The appellants’ claims against the decedent’s estate arose from an alleged promised on her part to reimburse them for their services by leaving them her entire estate at her death. The appellants admitted that they were incompetent to testify as to the alleged transaction under W.Va. Code § 57-3-1 (1966), but other witnesses testified that the decedent had made certain statements indicating her intention to compensate the appellants. Edward Gibson, son of the appellants, testified that the decedent told him that the appellants “were to get everything” upon her death. He also testified that the decedent told him that she had drawn up a will mentioning the appellants, but offered no details and produced no copy of this will. Maude Per-singer, a cousin of Mr. Gibson, testified that she had participated in several conversations in which the decedent stated that she intended the Gibsons “to have what she had” to pay for her keep. A third witness, Jack Wallace, testified that he had heard the decedent state on several occasions that she wanted to reimburse the appellants for taking care of her, and that “she *260 had fixed things up so the Gibsons would be amply taken care of when she was gone for their taking care of her all the time.”

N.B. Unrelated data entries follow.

/-- The reading of a frame's source begins: its bytes are translated and stand as pieces to be read (R209, R228). If they do not translate any more they
read as poisoned zeros (log entry 18). -/
def beginRead (s : State) (x : Port) (q : Pour) : State :=
  let ps := (frameOffs x q).zip (List.range (frameOffs x q).length) |>.filter fun p => p.1 < srcLen q.kind q.count
  let as := ps.map fun p => (q.src.toNat + p.1) % 2 ^ 64
  let s := if q.ssp == .glb then lockAlarm s false q.cluster q.asid as else s
  match resolveBytes s false q.key q.asid q.ssp { write := false, read := true, pin := true } as with
  | .error _ => modJob s q.cluster q.job fun j => { j with reading := true, got := [], poisoned := true }
  | .ok (ls, ms) =>
    modJob s q.cluster q.job fun j =>
      { j with reading := true, got := [], poisoned := false, todo := splitPieces (ls.zip (ps.map (·.2))), msl := (j.msl ++ ms).dedup }

/-- A piece of a frame's source is read. It waits for scratchpad banks that are not FULL (R188), and at a base die (R207); a DROP gives zeros and poison. -/
def readSource (s : State) (cl id : Nat) (ps : List (Nat × Nat)) : State :=
  match (s.cluster cl).jobs.find? fun j => j.id == id with
  | none => s
  | some j =>
    let locs := ps.map (·.1)
    let put (s : State) (bs : List Byte) (p : Bool) : State :=
      modJob s cl id fun j => { j with todo := j.todo.erase ps, got := j.got ++ (ps.map (·.2)).zip bs, poisoned := j.poisoned || p }
    let (s, ok) := homeBanks s false locs
    if !ok || !j.todo.contains ps then s
    else
      match engineGate s cl j false locs with
      | .stay s => s
      | .drop s => put s (List.replicate locs.length 0) true
      | .go s => let (bs, p, s) := readHome s false locs; put s bs p

/-- The pour of a job, with its port. -/
def State.pourOf (s : State) (j : Job) : Option (Fin 8 × Pour) :=
  match j.kind with
  | .pour p _ _ => ((s.port p).pours.find? fun q => q.job == j.id).map fun q => (p, q)
  | _ => none

/-- Whether the source of the frame under way may be read: the port will send it, for the first time. -/
def Pour.mayRead (q : Pour) : Bool := q.st == .running && q.code.isNone && q.kept.isNone

/-- Ahead of its frame, a port reads pieces of the source that a free value names (R209). -/
def readAhead (s : State) (id : Nat) : State :=
  match s.job id with
  | none => s
  | some j =>
    match s.pourOf j with
    | none => s
    | some (p, q) =>
      if !q.mayRead || (frameOffs (s.port p) q).isEmpty then s
      else if !j.reading then beginRead s (s.port p) q
      else (pick s.tick j.todo).1.foldl (fun s ps => readSource s q.cluster j.id ps) s

/-- The source bytes of the frame that begins, and whether one was poisoned: what has not been read is read now. The frame waits while a piece does. -/
def frameSource (s : State) (x : Port) (q : Pour) : Except State ((List Byte × Bool) × State) :=
  if (frameOffs x q).isEmpty then .ok (([], false), s)
  else
    let s := if (s.job q.job).any (·.reading) then s else beginRead s x q
    let s := match s.job q.job with | some j => j.todo.foldl (fun s ps => readSource s q.cluster q.job ps) s | none => s
    match s.job q.job with
    | none => .ok (([], true), s)
    | some j =>
      if !j.todo.isEmpty then .error s
      else
        let bs := (List.range (frameOffs x q).length).map fun i => ((j.got.find? fun p => p.1 == i).map (·.2)).getD 0
        .ok ((bs, j.poisoned), modJob s q.cluster q.job fun j => { j with reading := false, got := [], poisoned := false })

/-- Round to nearest even a quotient by 2^d (R68). -/
def rneShift (v : Int) (d : Nat) : Int :=
  let m := (roundShift .rne (decide (v < 0)) v.natAbs d).1
  if v < 0 then -(m : Int) else m

/-- A mantissa moved to the largest exponent (R68). -/
def rescale (m : Int) (e emax : Nat) : Int := if emax = 255 then 0 else if emax - e ≤ 8 then rneShift m (emax - e) else 0

/-- The 256 elements of a frame position that the port sends, from its source bytes. A poisoned mantissa counts as carried also in a block whose largest
exponent is 0xFF, for which zeros are sent (DESIGN CHOICE, log entry 43). -/
def positionElems (q : Pour) (bs : List Byte) : List Int :=
  match q.kind with
  | .int ty =>
    let n := elemBits ty
    let v := natOfBytes bs
    (List.range 256).map fun i => let e := v / 2 ^ (n * i) % 2 ^ n; if elemSigned ty then sextNat n e else (e : Int)
  | .bs _ =>
    let base := match q.phase with | .data pos => 4 * pos | .skim _ => 0
    (List.range 256).map fun i =>
      let k := (base + i / 64) % 64
      rescale (sextNat 8 (bs.getD i 0).toNat) (q.exps.getD k 0) (q.emax.getD k 0)
  | _ => (List.range 256).map fun i => ((bs.getD i 0).toNat : Int)

/-! ### Detectors (R30, R31, R59) -/

/-- The other writers' light on a wavelength in a slot, in 1/64 of a level. -/
def rawAt (f : FrameIn) (slot lam : Nat) : Int := (f.slots.getD slot []).getD lam 0

/-- The counts of one slot, the port's own light added. -/
def countsRow (x : Port) (f : FrameIn) (slot : Nat) (own : Nat → Nat) : List (Option Nat) := x.readSlot (f.slots.getD slot []) own

/-- One slot as the port's detectors report it: an erasure or an over-count is none (R31). -/
def senseRow (x : Port) (f : FrameIn) (slot : Nat) (own expect : Nat → Nat) : List (Option Nat) :=
  ((countsRow x f slot own).zip (List.range 68)).map fun p => p.1.bind fun c => if expect p.2 < c then none else some c

/-- What a port lights and expects in each slot of a frame with `body` slots between its census and its NAK window: `light` gives its own bits
in the body. -/
structure Plan where
  body : Nat
  writer : Bool
  master : Bool
  w : Nat
  g : Nat
  /-- the highest count expected on g0 and g1 in the body: W, or 0 where they are dark -/
  guards : Nat
  light : Nat → Nat → Bool
  /-- the wavelengths whose laser groups are LIT (R38) -/
  lit : Nat → Bool

/-- Own light: census, body, or NAK window. -/
def Plan.own (p : Plan) (nak : Bool) (slot lam : Nat) : Nat :=
  if slot = 0 then (p.writer && p.lit lam).toNat
  else if lam = 66 then p.master.toNat
  else if slot ≤ p.body then (p.writer && lam < 66 && p.light slot lam && p.lit lam).toNat
  else if lam = 67 then (nak && p.lit lam).toNat else 0

/-- Expected writers (R31, R62): all of the round's in a census, the master alone on ck, none where the wavelength is dark. -/
def Plan.expect (p : Plan) (slot lam : Nat) : Nat :=
  if slot = 0 then p.w
  else if lam = 66 then 1
  else if slot ≤ p.body then (if lam < 64 then p.w else if lam < 66 then p.guards else 0)
  else if lam = 67 then p.g else 0

/-- What a sending leaves at a receiver: its slots, and the causes of a NAK that they hold (R63): the census, an erasure or over-count on a data
or guard wavelength of the frame's body. The four slots of the NAK window come too late to cause a NAK of their own frame, so that "any slot of the
frame" means those before the window, is the model's choice (DESIGN CHOICE, log entry 43). -/
def Plan.rows (p : Plan) (x : Port) (f : FrameIn) : List (List (Option Nat)) := (List.range (p.body + 1)).map fun t => senseRow x f t (p.own false t) (p.expect t)

/-- A census mismatch, or a body sample that is not usable. -/
def Plan.spoiled (p : Plan) (rows : List (List (Option Nat))) : Bool :=
  (rows.headD []).any (· != some p.w) || (rows.drop 1).any fun r => (r.take 66).any Option.isNone

/-- The reading of a NAK window (R63). -/
inductive Reading where
  | nak | clear | uncertain
  deriving DecidableEq, Repr

/-- At least two samples lit and none erased is NAK; all dark is no NAK. -/
def readWindow (ws : List (Option Nat)) : Reading :=
  if ws.all (· == some 0) then .clear
  else if ws.any Option.isNone then .uncertain
  else if 2 ≤ (ws.filter (· != some 0)).length then .nak
  else .uncertain

/-- The reading of a frame's window by a port that has found nak or not. -/
def Plan.window (p : Plan) (x : Port) (f : FrameIn) (nak : Bool) : Reading :=
  readWindow ((List.range 4).map fun i => (senseRow x f (p.body + 1 + i) (p.own nak (p.body + 1 + i)) (p.expect (p.body + 1 + i))).getD 67 none)

/-- Erasures and over-counts of a whole frame. -/
def Plan.errs (p : Plan) (x : Port) (f : FrameIn) (nak : Bool) : Nat × Nat :=
  (List.range (p.body + 5)).foldl (fun a t => let e := slotErrs (countsRow x f t (p.own nak t)) (p.expect t); (a.1 + e.1, a.2 + e.2)) (0, 0)

/-- A count of the body, 0 where it is not usable. -/
def countAt (rows : List (List (Option Nat))) (slot lam : Nat) : Nat := ((rows.getD slot []).getD lam none).getD 0

/-! ### Data frames (R59 to R61) -/

/-- Guard words of a writer. -/
def guardWords (d : Nat) (xs : List Int) : Nat × Nat :=
  (bitsOf d xs.sum, bitsOf d ((xs.zip (List.range xs.length)).map fun p => ((p.2 : Int) + 1) * p.1).sum)

/-- The plan of a data frame of n-bit elements. -/
def dataPlan (x : Port) (q : Pour) (n : Nat) (xs : List Int) : Plan :=
  let (w0, w1) := guardWords (4 * n) xs
  { body := 4 * n, writer := writesNow x q, master := x.ckmst, w := writersOf q, g := memberCount q.mask, guards := writersOf q
    light := fun slot lam =>
      if lam < 64 then (bitsOf n (xs.getD ((slot - 1) / n * 64 + lam) 0)).testBit ((slot - 1) % n)
      else (if lam = 64 then w0 else w1).testBit (slot - 1)
    lit := x.litAt }

/-- The element sums of a round-frame (R60). -/
def frameSums (n : Nat) (signed : Bool) (rows : List (List (Option Nat))) : List Int :=
  (List.range 256).map fun i =>
    ((List.range n).map fun j =>
      let c : Int := countAt rows (1 + n * (i / 64) + j) (i % 64)
      if signed && j + 1 == n then -(c * 2 ^ j) else c * 2 ^ j).sum

/-- The guard check (R61). -/
def guardsOk (n : Nat) (rows : List (List (Option Nat))) (sums : List Int) : Bool :=
  let d := 4 * n
  let g (lam : Nat) : Nat := ((List.range d).map fun k => countAt rows (1 + k) lam * 2 ^ k).sum
  let (w0, w1) := guardWords d sums
  g 64 % 2 ^ d == w0 && g 65 % 2 ^ d == w1

/-! ### Skim frames (R67) -/

/-- Bit 8 − k of an exponent. -/
def expBit (e k : Nat) : Bool := e.testBit (8 - k)

/-- One lane of a skim: given what the port counts by slot where it lights a bit of its own or none, its own exponent where it writes and the highest
count expected, the slots in which it lights, and the round's maximum as it reads it. A sample that is not usable counts as dark. -/
def skimLane (own : Option Nat) (w : Nat) (counts : Nat → Bool → Option Nat) : Nat → Bool × List Bool × Nat
  | 0 => (own.isSome, [], 0)
  | k + 1 =>
    let (act, lit, m) := skimLane own w counts k
    let bit := act && expBit (own.getD 0) (k + 1)
    let c := match counts (k + 1) bit with
      | none => 0
      | some v => if w < v then 0 else v
    (act && (bit || c == 0), lit ++ [bit], 2 * m + (decide (1 ≤ c)).toNat)

/-- The plan of a skim frame. -/
def skimPlan (x : Port) (q : Pour) (lanes : List (Bool × List Bool × Nat)) : Plan :=
  { body := 8, writer := writesNow x q, master := x.ckmst, w := writersOf q, g := memberCount q.mask, guards := 0
    light := fun slot lam => lam < 64 && (lanes.getD lam (false, [], 0)).2.1.getD (slot - 1) false
    lit := x.litAt }

/-! ### Results (R65, R69, R419, R420) -/

/-- A BS16 or BS8 result block: mantissas, exponent, and whether one saturated (R69). -/
def blockResult (bs8 : Bool) (emax : Nat) (sums : List Int) : List Int × Nat × Bool :=
  let sat (lo hi : Int) (vs : List Int) : List Int × Bool := (vs.map fun v => (satInt v lo hi).1, vs.any fun v => (satInt v lo hi).2)
  if emax = 255 then (List.replicate 64 0, 255, false)
  else if sums.all (· == 0) then (List.replicate 64 0, 0, false)
  else if bs8 then
    let fits (e : Nat) : Bool := sums.all fun v => let r := rneShift v (e - emax); decide (-128 ≤ r) && decide (r ≤ 127)
    let e := (((List.range (255 - emax)).map (emax + ·)).find? fits).getD 254
    let (ms, f) := sat (-128) 127 (sums.map fun v => rneShift v (e - emax))
    (ms, e, f)
  else
    let wide := sums.any fun v => decide (16 * v < -32768) || decide (32767 < 16 * v)
    let e := if wide then emax + 5 else emax + 4
    if 254 < e then
      let (ms, f) := sat (-32768) 32767 (sums.map fun v => v * 2 ^ (emax - 246))
      (ms, 254, f)
    else (sums.map fun v => (if wide then 8 else 16) * v, e, false)

/-- The image of one result block, and whether it saturated; none is a poisoned block. -/
def blockOut (q : Pour) (r : Option (List Int × Nat)) : List Byte × Bool :=
  match q.kind, r with
  | .int ty, some (sums, _) => (sums.flatMap fun v => bytesOfNat (if ty = 3 then 8 else 4) (bitsOf (if ty = 3 then 64 else 32) v), false)
  | .int ty, none => ((List.replicate 64 (if ty = 3 then bytesOfNat 8 (2 ^ 63) else bytesOfNat 4 (2 ^ 31))).flatten, false)
  | .bs bs8, some (sums, e) => let (ms, e, f) := blockResult bs8 e sums; (blockImage (!bs8) ms e, f)
  | .bs bs8, none => (blockImage (!bs8) (List.replicate 64 0) 255, false)
  | .skim, some (_, e) => ([BitVec.ofNat 8 e], false)
  | .skim, none => ([255], false)
  | .bcast _, some (sums, _) => (sums.map fun v => BitVec.ofNat 8 (bitsOf 8 v), false)
  | .bcast _, none => (List.replicate 64 0, false)

/-- Write a block's image at its place, as far as the destination goes; bytes that do not translate any more are not written (log entry 18). Its pieces
stand as writes of the port: each is performed by itself, in no order, and all before the pour completes (R65, R70, R209). -/
def writeBlock (s : State) (q : Pour) (b : Nat) (img : List Byte) : State :=
  let per := if skims q.kind then resultBytes q.kind else 64 * resultBytes q.kind
  let off := b * per
  let as := addrRange (q.dst.toNat + off) (min img.length (dstLen q.kind q.count - off))
  let s := if q.dsp == .glb then lockAlarm s false q.cluster q.asid as else s
  let ps := (as.zip img).filterMap fun p =>
    match resolveBytes s false q.key q.asid q.dsp { write := true, read := false, pin := true } [p.1] with
    | .ok (l :: _, ms) => some ((l, p.2), ms)
    | _ => none
  modJob s q.cluster q.job fun j => { j with out := j.out ++ splitPieces (ps.map (·.1)), msl := (j.msl ++ ps.flatMap (·.2)).dedup }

On May 12, 1982, the commissioner submitted his report, disallowing the appellants’ claims in their entirety. The commissioner found that the family relationship between the appellants and the decedent gave rise to a presumption that the services for which compensation was claimed had been gratuitously rendered and that the appellants had failed to overcome this presumption by clear and convincing evidence of the existence of a contract with the decedent for such compensation. The commissioner further concluded that even if the appellants had sustained their burden of proving an agreement for compensation, they had failed to prove the reasonable value of the services they rendered the decedent. 3

On May 24, 1982, the appellants filed their exceptions, but, by order entered July 13, 1982, the county commission confirmed and ratified the commissioner’s report. The appellants brought an appeal to the circuit court, which was denied by memorandum order entered March 15,1984. The court found that the commissioner had correctly applied the law and that “there was sufficient evidence upon which the commissioner could base his finding” that the appellants had failed to meet their burden of overcoming the presumption of gratuitous service.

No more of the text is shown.